A practical interface for agents to take action.

Why CLIs fit agents so well

Agents need an interface for action. CLIs already expose actions as commands, flags, arguments, stdout, stderr, and exit codes. That's a very natural contract for a model.

They're lightweight and discoverable. An agent can try a command, get it wrong, run --help, inspect the output, and try again. It only loads what it needs, when it needs it.

They're also composable and debuggable. Humans can run the same command, inspect the same output, pipe tools together, and verify what actually happened.

Where skills come in

A CLI like doctl knows how to talk to DigitalOcean. But it doesn't know about your project. Your droplet IDs, your DNS zones, your deployment workflow.

A skill gives the agent extra capability or context. One of the most useful patterns is using skills to teach the agent how to use a CLI in the context of your project.

The CLI stays generic. The skill captures how your team actually uses it.

How the learning loop works

You tell the agent what you want done. It tries the CLI, gets it wrong, runs --help, learns the command, and tries again. Once it works, you say "remember this" and it writes a skill for next time.

That's progressive disclosure. The agent loads only what it needs, when it needs it. The first time is messy. Then the workflow gets written down. After that, the agent can reuse it.

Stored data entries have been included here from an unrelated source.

-- ==== Sys2Proof/Certificates/Slice0/Obligations.lean ====
section
/-! DEFINITION. The statements about the model, each a `def Obligations.<Name> : Prop`, with the vocabulary they are written in
(`Sys2Proof.Spec`): the spec's own formulas, written apart from the model's operations. -/

namespace Sys2Proof.Spec

open Sys2Proof.Machine

/-- The field of `width` bits from bit `lo` up, as an unsigned number (00_scope section 6). -/
def field (w : Word) (lo width : Nat) : Nat := w.toNat / 2 ^ lo % 2 ^ width

/-- The wide register a 3-bit selector field names (30_encoding R71, R74). -/
def regAt (w : Word) (lo : Nat) : Reg := Fin.ofNat 8 (field w lo 3)

/-- One bit as a number. -/
def bitNat (b : Bool) : Nat := if b then 1 else 0

/-- NL (00_scope R5). -/
def limbs (s : State) : Nat := s.params.limbsAboveTwo.val + 2

/-- OPW (00_scope R5). -/
def opw (s : State) : Nat := 32 * limbs s

/-- The trial count of 43_isprime R118, as an integer expression. -/
def trialCount (s : State) : Int := max ((s.iter.toNat : Int) - (s.params.trialOffset.val : Int)) 0

/-- The completion step without a fault (10_state R33): the result register, `BUSY`, `DONE`, `ERR`; temporaries gone (R30). -/
def completed (s : State) (rd : Reg) (v : Nat) : State :=
  { s with x := s.x.set rd.val v rd.isLt, busy := false, done := true, err := 0, phase := .fresh }

/-- The completion step of a MODINV (10_state R33): `NOINV` as well. -/
def completedFlag (s : State) (rd : Reg) (v : Nat) (noinv : Bool) : State :=
  { s with x := s.x.set rd.val v rd.isLt, busy := false, done := true, err := 0, phase := .fresh, noinv := noinv }

/-- Fault entry (60_exceptions R163): `ERR`, `BUSY`, `DONE`; temporaries gone. The model's record of faults grows (R164). -/
def faulted (s : State) (f : FaultCode) (code : BitVec 4) : State :=
  { s with busy := false, done := true, err := code, phase := .fresh, faults := f :: s.faults }

/-- The next turn of the run is `turn`, and `s'` is the state with it taken off the plan: the first listed one, or, past the
list in a run that goes on for ever, the next free one (00_scope R10). -/
def NextTurn (s : State) (turn : Turn) (s' : State) : Prop :=
  (∃ rest, s.schedule = turn :: rest ∧ s' = { s with schedule := rest }) ∨
  (s.schedule = [] ∧ ∃ n, s.endless = some n ∧ Config.freeTurn n = turn ∧ s' = { s with endless := some (n + 1) })

/-- No turn is left: the host has no further access to make (00_scope R10). -/
def NothingPlanned (s : State) : Prop := s.schedule = [] ∧ s.endless = none

/-- It is the engine that moves: its turn is next, or no turn is left. -/
def EngineMoves (s : State) : Prop := NothingPlanned s ∨ ∃ k s', NextTurn s (.engine k) s'

/-- A command is running and the engine moves next, in the state `u`: `s` with the turn taken off the plan and its draws in
`pace`; with no turn left, `s` with at least one draw. -/
def EngineRuns (s u : State) : Prop :=
  s.busy = true ∧
  ((∃ k s', NextTurn s (.engine k) s' ∧ u = { s' with pace := k }) ∨ (NothingPlanned s ∧ u = { s with pace := max s.pace 1 }))

/-- A command word with opcode `op` whose must-be-zero field is not zero ends in the `ILLEGAL` fault. -/
def IllegalWhenNotZero (op lo width : Nat) : Prop :=
  ∀ s u, EngineRuns s u → field s.cmd 28 4 = op → field s.cmd lo width ≠ 0 → step s = .next (faulted u .illegal 1)
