/-- What a turn of any command that answers a next state can do: a completion, a completion with the flag (MODINV only), a
fault, or a pause with temporaries (commands that draw only). -/
theorem exec_cases {i : Instr} {s t : State} (h : exec i s = .next t) :
    (∃ src v, (draws i = false → src = s.source) ∧ t = { s with source := src }.complete (destination i) v) ∨
    (∃ rd rs1 rs2, i = .modinv rd rs1 rs2 ∧ s.getX rs2 ≠ 0 ∧
      t = s.completeFlag rd (modinvResult (s.getX rs1) (s.getX rs2)).1 (modinvResult (s.getX rs1) (s.getX rs2)).2) ∨
    (∃ f, f ≠ .illegal ∧ t = s.raise f) ∨
    (∃ src test, draws i = true ∧ s.source.ready = true ∧ t = { s with source := src, phase := .begun test }) := by
  have key : ∀ next p rd, draws i = true → rd = destination i → pursue next p rd s = .next t →
      (∃ src v, (draws i = false → src = s.source) ∧ t = { s with source := src }.complete (destination i) v) ∨
      (∃ src test, draws i = true ∧ s.source.ready = true ∧ t = { s with source := src, phase := .begun test }) := by
    intro next p rd hd hrd hp
    subst hrd
    obtain ⟨-, he⟩ | ⟨hr, v, src, -, he⟩ | ⟨hr, test, src, -, he⟩ := pursue_cases next p (destination i) s <;>
      rw [he] at hp <;> cases hp
    · exact .inl ⟨src, v, by simp [hd], rfl⟩
    · exact .inr ⟨src, test, hd, hr, rfl⟩
  cases i with
  | gcd rd rs1 rs2 => cases h; exact .inl ⟨s.source, _, fun _ => rfl, rfl⟩
  | modinv rd rs1 rs2 =>
    simp only [exec, execModinv] at h
    split at h <;> cases h
    · exact .inr (.inr (.inl ⟨.divzero, by decide, rfl⟩))
    · exact .inr (.inl ⟨rd, rs1, rs2, rfl, ‹_›, rfl⟩)
  | powmod rd rs1 rs2 rs3 =>
    simp only [exec, execPowmod] at h
    split at h <;> cases h
    · exact .inr (.inr (.inl ⟨.divzero, by decide, rfl⟩))
    · exact .inl ⟨s.source, _, fun _ => rfl, rfl⟩
  | isprime rd rs1 =>
    simp only [exec, execIsprime] at h
    split at h
    · split at h
      · cases h; exact .inr (.inr (.inl ⟨.rngnrdy, by decide, rfl⟩))
      · exact (key _ _ rd rfl rfl h).imp id fun h => .inr (.inr h)
    · exact (key _ _ rd rfl rfl h).imp id fun h => .inr (.inr h)
    · cases h
  | genprime rd bits =>
    simp only [exec, execGenprime] at h
    split at h
    · split at h
      · cases h; exact .inr (.inr (.inl ⟨.range, by decide, rfl⟩))
      · split at h
        · cases h; exact .inr (.inr (.inl ⟨.rngnrdy, by decide, rfl⟩))
        · exact (key _ _ rd rfl rfl h).imp id fun h => .inr (.inr h)
    · exact (key _ _ rd rfl rfl h).imp id fun h => .inr (.inr h)
    · cases h

/-! ### The commands that draw, phase by phase -/

theorem execIsprime_notReady (rd rs1 : Reg) (s : State) (hp : s.phase = .fresh) (hr : s.source.ready = false) :
    exec (.isprime rd rs1) s = .next (s.raise .rngnrdy) := by
  simp only [exec, execIsprime, hp, hr, if_true]

theorem execIsprime_fresh (rd rs1 : Reg) (s : State) (hp : s.phase = .fresh) (hr : s.source.ready = true) :
    exec (.isprime rd rs1) s =
      pursue (isprimeDraw (s.getX rs1) s.trialCount) (isprimeProgress (beginTest (s.getX rs1) s.trialCount)) rd s := by
  simp only [exec, execIsprime, hp, hr, if_false, Bool.true_eq_false]

theorem execIsprime_begun (rd rs1 : Reg) (s : State) (t : Option Trials) (hp : s.phase = .begun t) :
    exec (.isprime rd rs1) s = pursue (isprimeDraw (s.getX rs1) s.trialCount) (.running t) rd s := by
  simp only [exec, execIsprime, hp]

theorem execGenprime_range (rd : Reg) (bits : BitVec 16) (s : State) (hp : s.phase = .fresh)
    (hb : bits.toNat = 0 ∨ s.params.opw < bits.toNat + 1) :
    exec (.genprime rd bits) s = .next (s.raise .range) := by
  have hb' : bitsOperand bits = 0 ∨ s.params.opw < bitsOperand bits + 1 := hb
  simp only [exec, execGenprime, hp, if_pos hb']

theorem execGenprime_notReady (rd : Reg) (bits : BitVec 16) (s : State) (hp : s.phase = .fresh)
    (hb : ¬(bits.toNat = 0 ∨ s.params.opw < bits.toNat + 1)) (hr : s.source.ready = false) :
    exec (.genprime rd bits) s = .next (s.raise .rngnrdy) := by
  have hb' : ¬(bitsOperand bits = 0 ∨ s.params.opw < bitsOperand bits + 1) := hb
  simp only [exec, execGenprime, hp, if_neg hb', hr, if_true]

theorem execGenprime_fresh (rd : Reg) (bits : BitVec 16) (s : State) (hp : s.phase = .fresh)
    (hb : ¬(bits.toNat = 0 ∨ s.params.opw < bits.toNat + 1)) (hr : s.source.ready = true) :
    exec (.genprime rd bits) s = pursue (genprimeDraw bits.toNat s.trialCount) (.running none) rd s := by
  have hb' : ¬(bitsOperand bits = 0 ∨ s.params.opw < bitsOperand bits + 1) := hb
  simp only [exec, execGenprime, hp, if_neg hb', hr, if_false, Bool.true_eq_false]
  rfl

theorem execGenprime_begun (rd : Reg) (bits : BitVec 16) (s : State) (t : Option Trials) (hp : s.phase = .begun t) :
    exec (.genprime rd bits) s = pursue (genprimeDraw bits.toNat s.trialCount) (.running t) rd s := by
  simp only [exec, execGenprime, hp, bitsOperand]

/-- What a turn of the engine that answers a next state can do. -/
theorem engineTurn_cases {s t : State} (h : engineTurn s = .next t) :
    (s.busy = false ∧ t = s) ∨
    (s.busy = true ∧ ∃ e, decode s.cmd = .error e ∧ t = s.raise .illegal) ∨
    (s.busy = true ∧ ∃ i, decode s.cmd = .ok i ∧ exec i s = .next t) := by
  cases hb : s.busy with
  | false =>
    simp only [engineTurn, hb] at h
    cases h; exact .inl ⟨rfl, rfl⟩
  | true =>
    simp only [engineTurn, hb, if_true] at h
    split at h
    · exact .inr (.inr ⟨rfl, _, ‹_›, h⟩)
    · cases h; exact .inr (.inl ⟨rfl, _, ‹_›, rfl⟩)

/-! ### The host port -/

/-- What a host write can do to the state. -/
theorem writeAt_cases (s : State) (v : Word) (l : Location) :
    (l = .status ∧ s.writeAt v l = { s with wrerr := s.wrerr && !v.getLsbD 3 }) ∨
    (l ≠ .status ∧ s.busy = true ∧ s.writeAt v l = s.dropWrite) ∨
    (l = .cmd ∧ s.busy = false ∧ s.writeAt v l = s.accept v) ∨
    (l = .iter ∧ s.busy = false ∧ s.writeAt v l = { s with iter := v }) ∨
    (∃ i j, l = .limb i j ∧ j < s.params.limbs ∧ s.busy = false ∧ s.writeAt v l = s.setX i (withLimb (s.getX i) j v)) ∨
    (l ≠ .status ∧ s.busy = false ∧ s.writeAt v l = s) := by
  cases hb : s.busy with
  | true => cases l <;> simp [State.writeAt, hb, State.writeStatus_eq]
  | false =>
    cases l with
    | limb i j => by_cases hj : j < s.params.limbs <;> simp [State.writeAt, State.writeIdle, hb, hj]
    | _ => simp [State.writeAt, State.writeIdle, hb, State.writeStatus_eq]

/-- What a host action that answers a next state can do. -/
theorem hostTurn_cases {a : HostAction} {s t : State} (h : hostTurn a s = .next t) :
    (a = .reset ∧ t = s.hostReset) ∨
    (∃ index l, a = .read index ∧ locate index = some l ∧ t = { s with reads := s.readAt l :: s.reads }) ∨
    (∃ index v l, a = .write index v ∧ locate index = some l ∧ t = s.writeAt v l) := by
  cases a with
  | reset => cases h; exact .inl ⟨rfl, rfl⟩
  | read index =>
    simp only [hostTurn] at h
    split at h <;> cases h
    exact .inr (.inl ⟨index, _, rfl, ‹_›, rfl⟩)
  | write index v =>
    simp only [hostTurn] at h
    split at h <;> cases h
    exact .inr (.inr ⟨index, v, _, rfl, ‹_›, rfl⟩)

/-! ### The random source -/

/-- What becomes of a command's temporaries over a turn of the source. -/
theorem Phase.afterSource_cases (a : SourceAction) (p : Phase) :
    p.afterSource a = p ∨ (a.breaks = true ∧ (∃ t, p = .begun t) ∧ p.afterSource a = .stranded) := by
  cases p with
  | fresh => exact .inl rfl
  | begun t => cases h : a.breaks <;> simp [Phase.afterSource, h]
  | stranded => exact .inl rfl

/-- What leaves the level down: the source was down and is not initialised, or it is torn down. -/
theorem Source.act_ready (src : Source) (a : SourceAction) :
    (src.act a).ready = match a with | .init _ => true | .teardown => false | .draw _ => src.ready := by
  cases a with
  | draw q => cases h : src.ready <;> simp [Source.act, h]
  | _ => rfl

/-! ### The step -/

/-- Which turn comes next. -/
theorem nextTurn_some {s s' : State} {turn : Turn} :
    s.nextTurn = some (turn, s') ↔
      (∃ rest, s.schedule = turn :: rest ∧ s' = { s with schedule := rest }) ∨
      (s.schedule = [] ∧ ∃ n, s.endless = some n ∧ Config.freeTurn n = turn ∧ s' = { s with endless := some (n + 1) }) := by
  unfold State.nextTurn
  cases hs : s.schedule with
  | cons u rest => simp [eq_comm]
  | nil => cases he : s.endless <;> simp [eq_comm]

/-- When no turn is left. -/
theorem nextTurn_none {s : State} : s.nextTurn = none ↔ s.schedule = [] ∧ s.endless = none := by
  unfold State.nextTurn
  cases hs : s.schedule with
  | cons u rest => simp
  | nil => cases he : s.endless <;> simp

/-- Taking the next turn off changes the plan and nothing else. -/
theorem nextTurn_state {s s' : State} {turn : Turn} (h : s.nextTurn = some (turn, s')) :
    ∃ sched e, s' = { s with schedule := sched, endless := e } := by
  obtain ⟨rest, -, rfl⟩ | ⟨-, n, -, -, rfl⟩ := nextTurn_some.1 h
  · exact ⟨rest, s.endless, rfl⟩
  · exact ⟨s.schedule, some (n + 1), rfl⟩

theorem step_of_turn {s s' : State} {turn : Turn} (h : s.nextTurn = some (turn, s')) : step s = takeTurn turn s' := by
  simp [step, h]

theorem step_of_none {s : State} (h : s.nextTurn = none) : step s = owedTurn s := by
  simp [step, h]

/-- What a step that answers a next state can do: the turn of one of the agents, or, when no turn is left, the engine's own. -/
theorem step_cases {s t : State} (h : step s = .next t) :
    (s.nextTurn = none ∧ s.busy = false ∧ t = s) ∨
    (s.nextTurn = none ∧ s.busy = true ∧ engineTurn { s with pace := max s.pace 1 } = .next t) ∨
    (∃ a s', s.nextTurn = some (.host a, s') ∧ hostTurn a s' = .next t) ∨
    (∃ k s', s.nextTurn = some (.engine k, s') ∧ engineTurn { s' with pace := k } = .next t) ∨
    (∃ a s', s.nextTurn = some (.source a, s') ∧ t = sourceTurn a s') := by
  cases hn : s.nextTurn with
  | none =>
    rw [step_of_none hn, owedTurn] at h
    cases hb : s.busy with
    | false => simp only [hb] at h; cases h; exact .inl ⟨rfl, rfl, rfl⟩
    | true => simp only [hb, if_true] at h; exact .inr (.inl ⟨rfl, rfl, h⟩)
  | some p =>
    obtain ⟨turn, s'⟩ := p
    rw [step_of_turn hn] at h
    cases turn with
    | host a => exact .inr (.inr (.inl ⟨a, s', rfl, h⟩))
    | engine k => exact .inr (.inr (.inr (.inl ⟨k, s', rfl, h⟩)))
    | source a => cases h; exact .inr (.inr (.inr (.inr ⟨a, s', rfl, rfl⟩)))

end Sys2Proof.Machine
end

One practical difference is how much context gets loaded up front. MCP front-loads more tool definition and context. CLIs let the agent learn by doing — and build its own documentation as it goes.

Case study: how CLIs power OpenClaw

Peter Steinberger built OpenClaw, a personal AI agent that can chat through WhatsApp, Telegram, Discord, and perform actions across services.

Before building OpenClaw, Peter had already built a large set of dedicated CLIs for the services he wanted to interact with.

When he later built OpenClaw, those CLIs gave the agent real capabilities. Peter then wrapped them in skills so the agent could use them in the context of his own workflows.

OpenClaw has no native MCP support by design.

On the Lex Fridman Podcast (#491), Peter explained why:

"If you want to extend the model with more features, you just build a CLI, and the model can call the CLI. It probably gets it wrong, calls the help menu, and then on demand loads into the context what it needs to use the CLI."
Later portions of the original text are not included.